Records from a dataset
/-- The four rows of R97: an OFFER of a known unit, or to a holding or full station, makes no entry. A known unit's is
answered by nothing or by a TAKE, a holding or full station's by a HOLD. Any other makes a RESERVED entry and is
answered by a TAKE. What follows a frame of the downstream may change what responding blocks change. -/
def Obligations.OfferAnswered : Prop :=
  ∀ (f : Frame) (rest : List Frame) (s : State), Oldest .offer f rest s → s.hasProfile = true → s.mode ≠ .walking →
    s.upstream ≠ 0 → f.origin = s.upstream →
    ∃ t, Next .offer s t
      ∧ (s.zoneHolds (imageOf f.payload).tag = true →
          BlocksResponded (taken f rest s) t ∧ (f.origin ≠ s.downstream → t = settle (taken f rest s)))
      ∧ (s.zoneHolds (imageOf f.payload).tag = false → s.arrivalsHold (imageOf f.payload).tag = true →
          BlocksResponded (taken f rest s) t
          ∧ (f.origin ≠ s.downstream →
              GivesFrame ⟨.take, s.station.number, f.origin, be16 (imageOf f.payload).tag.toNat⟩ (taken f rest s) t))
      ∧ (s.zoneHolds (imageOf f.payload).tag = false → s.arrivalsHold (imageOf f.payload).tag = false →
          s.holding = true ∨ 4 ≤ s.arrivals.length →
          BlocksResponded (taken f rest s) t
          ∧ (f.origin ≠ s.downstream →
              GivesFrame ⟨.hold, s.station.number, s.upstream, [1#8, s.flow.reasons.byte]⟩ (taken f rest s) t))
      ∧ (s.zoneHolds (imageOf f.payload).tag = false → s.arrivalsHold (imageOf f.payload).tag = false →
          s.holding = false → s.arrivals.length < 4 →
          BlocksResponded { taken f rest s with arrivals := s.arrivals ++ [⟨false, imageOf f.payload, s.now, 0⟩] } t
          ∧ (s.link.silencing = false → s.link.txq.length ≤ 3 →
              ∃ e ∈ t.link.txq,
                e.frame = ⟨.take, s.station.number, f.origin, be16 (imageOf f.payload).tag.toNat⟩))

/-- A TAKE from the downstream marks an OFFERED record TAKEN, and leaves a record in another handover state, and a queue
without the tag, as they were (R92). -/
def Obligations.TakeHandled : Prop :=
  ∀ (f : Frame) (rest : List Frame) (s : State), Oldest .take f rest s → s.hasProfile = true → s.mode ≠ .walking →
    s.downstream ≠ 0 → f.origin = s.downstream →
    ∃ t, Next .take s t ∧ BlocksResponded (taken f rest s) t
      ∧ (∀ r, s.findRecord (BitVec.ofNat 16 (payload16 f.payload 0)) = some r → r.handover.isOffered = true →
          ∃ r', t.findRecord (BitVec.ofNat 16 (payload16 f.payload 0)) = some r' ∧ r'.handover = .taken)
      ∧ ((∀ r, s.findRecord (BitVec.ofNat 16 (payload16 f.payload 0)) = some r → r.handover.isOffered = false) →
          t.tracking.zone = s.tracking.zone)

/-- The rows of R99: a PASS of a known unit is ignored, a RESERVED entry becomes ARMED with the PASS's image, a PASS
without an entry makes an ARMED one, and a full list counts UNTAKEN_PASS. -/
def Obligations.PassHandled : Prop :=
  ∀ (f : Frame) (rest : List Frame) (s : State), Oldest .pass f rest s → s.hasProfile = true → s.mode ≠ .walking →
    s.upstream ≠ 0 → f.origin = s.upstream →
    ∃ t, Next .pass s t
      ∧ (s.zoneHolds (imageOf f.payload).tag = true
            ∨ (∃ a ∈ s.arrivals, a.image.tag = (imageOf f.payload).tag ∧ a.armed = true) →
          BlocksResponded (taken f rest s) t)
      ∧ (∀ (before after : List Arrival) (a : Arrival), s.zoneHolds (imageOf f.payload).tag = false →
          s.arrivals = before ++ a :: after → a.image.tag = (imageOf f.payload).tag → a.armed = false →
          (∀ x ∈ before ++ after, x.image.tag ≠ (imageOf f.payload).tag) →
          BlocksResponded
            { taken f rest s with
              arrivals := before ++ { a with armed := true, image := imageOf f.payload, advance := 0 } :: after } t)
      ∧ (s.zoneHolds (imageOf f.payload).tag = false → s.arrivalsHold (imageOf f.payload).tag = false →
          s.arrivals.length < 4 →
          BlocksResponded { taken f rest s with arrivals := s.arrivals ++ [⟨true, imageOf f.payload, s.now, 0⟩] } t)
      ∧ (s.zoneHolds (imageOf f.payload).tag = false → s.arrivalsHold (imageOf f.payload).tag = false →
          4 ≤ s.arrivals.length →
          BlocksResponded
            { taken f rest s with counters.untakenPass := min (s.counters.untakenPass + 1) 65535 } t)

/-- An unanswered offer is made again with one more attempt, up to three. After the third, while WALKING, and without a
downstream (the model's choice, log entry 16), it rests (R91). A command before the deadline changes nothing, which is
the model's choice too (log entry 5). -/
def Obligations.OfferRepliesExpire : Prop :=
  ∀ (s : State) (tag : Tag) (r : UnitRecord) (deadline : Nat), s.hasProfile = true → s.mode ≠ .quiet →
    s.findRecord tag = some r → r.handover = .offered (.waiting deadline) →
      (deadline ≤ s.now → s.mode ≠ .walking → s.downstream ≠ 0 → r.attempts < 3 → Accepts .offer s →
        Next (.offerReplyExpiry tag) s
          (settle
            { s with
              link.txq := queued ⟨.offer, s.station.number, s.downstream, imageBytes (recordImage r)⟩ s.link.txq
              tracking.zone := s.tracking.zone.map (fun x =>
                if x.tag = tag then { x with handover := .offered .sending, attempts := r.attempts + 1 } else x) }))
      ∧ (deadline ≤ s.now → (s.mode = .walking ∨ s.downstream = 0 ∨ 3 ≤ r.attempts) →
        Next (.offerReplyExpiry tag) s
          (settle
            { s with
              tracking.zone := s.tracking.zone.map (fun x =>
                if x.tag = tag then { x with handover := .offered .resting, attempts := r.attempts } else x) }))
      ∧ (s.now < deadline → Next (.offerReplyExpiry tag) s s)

Task statement - Copy all of the data above, character for character.

Written reply -
/-- The four rows of R97: an OFFER of a known unit, or to a holding or full station, makes no entry. A known unit's is
answered by nothing or by a TAKE, a holding or full station's by a HOLD. Any other makes a RESERVED entry and is
answered by a TAKE. What follows a frame of the downstream may change what responding blocks change. -/
def Obligations.OfferAnswered : Prop :=
  ∀ (f : Frame) (rest : List Frame) (s : State), Oldest .offer f rest s → s.hasProfile = true → s.mode ≠ .walking →
    s.upstream ≠ 0 → f.origin = s.upstream →
    ∃ t, Next .offer s t
      ∧ (s.zoneHolds (imageOf f.payload).tag = true →
          BlocksResponded (taken f rest s) t ∧ (f.origin ≠ s.downstream → t = settle (taken f rest s)))
      ∧ (s.zoneHolds (imageOf f.payload).tag = false → s.arrivalsHold (imageOf f.payload).tag = true →
          BlocksResponded (taken f rest s) t
          ∧ (f.origin ≠ s.downstream →
              GivesFrame ⟨.take, s.station.number, f.origin, be16 (imageOf f.payload).tag.toNat⟩ (taken f rest s) t))
      ∧ (s.zoneHolds (imageOf f.payload).tag = false → s.arrivalsHold (imageOf f.payload).tag = false →
          s.holding = true ∨ 4 ≤ s.arrivals.length →
          BlocksResponded (taken f rest s) t
          ∧ (f.origin ≠ s.downstream →
              GivesFrame ⟨.hold, s.station.number, s.upstream, [1#8, s.flow.reasons.byte]⟩ (taken f rest s) t))
      ∧ (s.zoneHolds (imageOf f.payload).tag = false → s.arrivalsHold (imageOf f.payload).tag = false →
          s.holding = false → s.arrivals.length < 4 →
          BlocksResponded { taken f rest s with arrivals := s.arrivals ++ [⟨false, imageOf f.payload, s.now, 0⟩] } t
          ∧ (s.link.silencing = false → s.link.txq.length ≤ 3 →
              ∃ e ∈ t.link.txq,
                e.frame = ⟨.take, s.station.number, f.origin, be16 (imageOf f.payload).tag.toNat⟩))

/-- A TAKE from the downstream marks an OFFERED record TAKEN, and leaves a record in another handover state, and a queue
without the tag, as they were (R92). -/
def Obligations.TakeHandled : Prop :=
  ∀ (f : Frame) (rest : List Frame) (s : State), Oldest .take f rest s → s.hasProfile = true → s.mode ≠ .walking →
    s.downstream ≠ 0 → f.origin = s.downstream →
    ∃ t, Next .take s t ∧ BlocksResponded (taken f rest s) t
      ∧ (∀ r, s.findRecord (BitVec.ofNat 16 (payload16 f.payload 0)) = some r → r.handover.isOffered = true →
          ∃ r', t.findRecord (BitVec.ofNat 16 (payload16 f.payload 0)) = some r' ∧ r'.handover = .taken)
      ∧ ((∀ r, s.findRecord (BitVec.ofNat 16 (payload16 f.payload 0)) = some r → r.handover.isOffered = false) →
          t.tracking.zone = s.tracking.zone)

/-- The rows of R99: a PASS of a known unit is ignored, a RESERVED entry becomes ARMED with the PASS's image, a PASS
without an entry makes an ARMED one, and a full list counts UNTAKEN_PASS. -/
def Obligations.PassHandled : Prop :=
  ∀ (f : Frame) (rest : List Frame) (s : State), Oldest .pass f rest s → s.hasProfile = true → s.mode ≠ .walking →
    s.upstream ≠ 0 → f.origin = s.upstream →
    ∃ t, Next .pass s t
      ∧ (s.zoneHolds (imageOf f.payload).tag = true
            ∨ (∃ a ∈ s.arrivals, a.image.tag = (imageOf f.payload).tag ∧ a.armed = true) →
          BlocksResponded (taken f rest s) t)
      ∧ (∀ (before after : List Arrival) (a : Arrival), s.zoneHolds (imageOf f.payload).tag = false →
          s.arrivals = before ++ a :: after → a.image.tag = (imageOf f.payload).tag → a.armed = false →
          (∀ x ∈ before ++ after, x.image.tag ≠ (imageOf f.payload).tag) →
          BlocksResponded
            { taken f rest s with
              arrivals := before ++ { a with armed := true, image := imageOf f.payload, advance := 0 } :: after } t)
      ∧ (s.zoneHolds (imageOf f.payload).tag = false → s.arrivalsHold (imageOf f.payload).tag = false →
          s.arrivals.length < 4 →
          BlocksResponded { taken f rest s with arrivals := s.arrivals ++ [⟨true, imageOf f.payload, s.now, 0⟩] } t)
      ∧ (s.zoneHolds (imageOf f.payload).tag = false → s.arrivalsHold (imageOf f.payload).tag = false →
          4 ≤ s.arrivals.length →
          BlocksResponded
            { taken f rest s with counters.untakenPass := min (s.counters.untakenPass + 1) 65535 } t)

/-- An unanswered offer is made again with one more attempt, up to three. After the third, while WALKING, and without a
downstream (the model's choice, log entry 16), it rests (R91). A command before the deadline changes nothing, which is
the model's choice too (log entry 5). -/
def Obligations.OfferRepliesExpire : Prop :=
  ∀ (s : State) (tag : Tag) (r : UnitRecord) (deadline : Nat), s.hasProfile = true → s.mode ≠ .quiet →
    s.findRecord tag = some r → r.handover = .offered (.waiting deadline) →
      (deadline ≤ s.now → s.mode ≠ .walking → s.downstream ≠ 0 → r.attempts < 3 → Accepts .offer s →
        Next (.offerReplyExpiry tag) s
          (settle
            { s with
              link.txq := queued ⟨.offer, s.station.number, s.downstream, imageBytes (recordImage r)⟩ s.link.txq
              tracking.zone := s.tracking.zone.map (fun x =>
                if x.tag = tag then { x with handover := .offered .sending, attempts := r.attempts + 1 } else x) }))
      ∧ (deadline ≤ s.now → (s.mode = .walking ∨ s.downstream = 0 ∨ 3 ≤ r.attempts) →
        Next (.offerReplyExpiry tag) s
          (settle
            { s with
              tracking.zone := s.tracking.zone.map (fun x =>
                if x.tag = tag then { x with handover := .offered .resting, attempts := r.attempts } else x) }))
      ∧ (s.now < deadline → Next (.offerReplyExpiry tag) s s)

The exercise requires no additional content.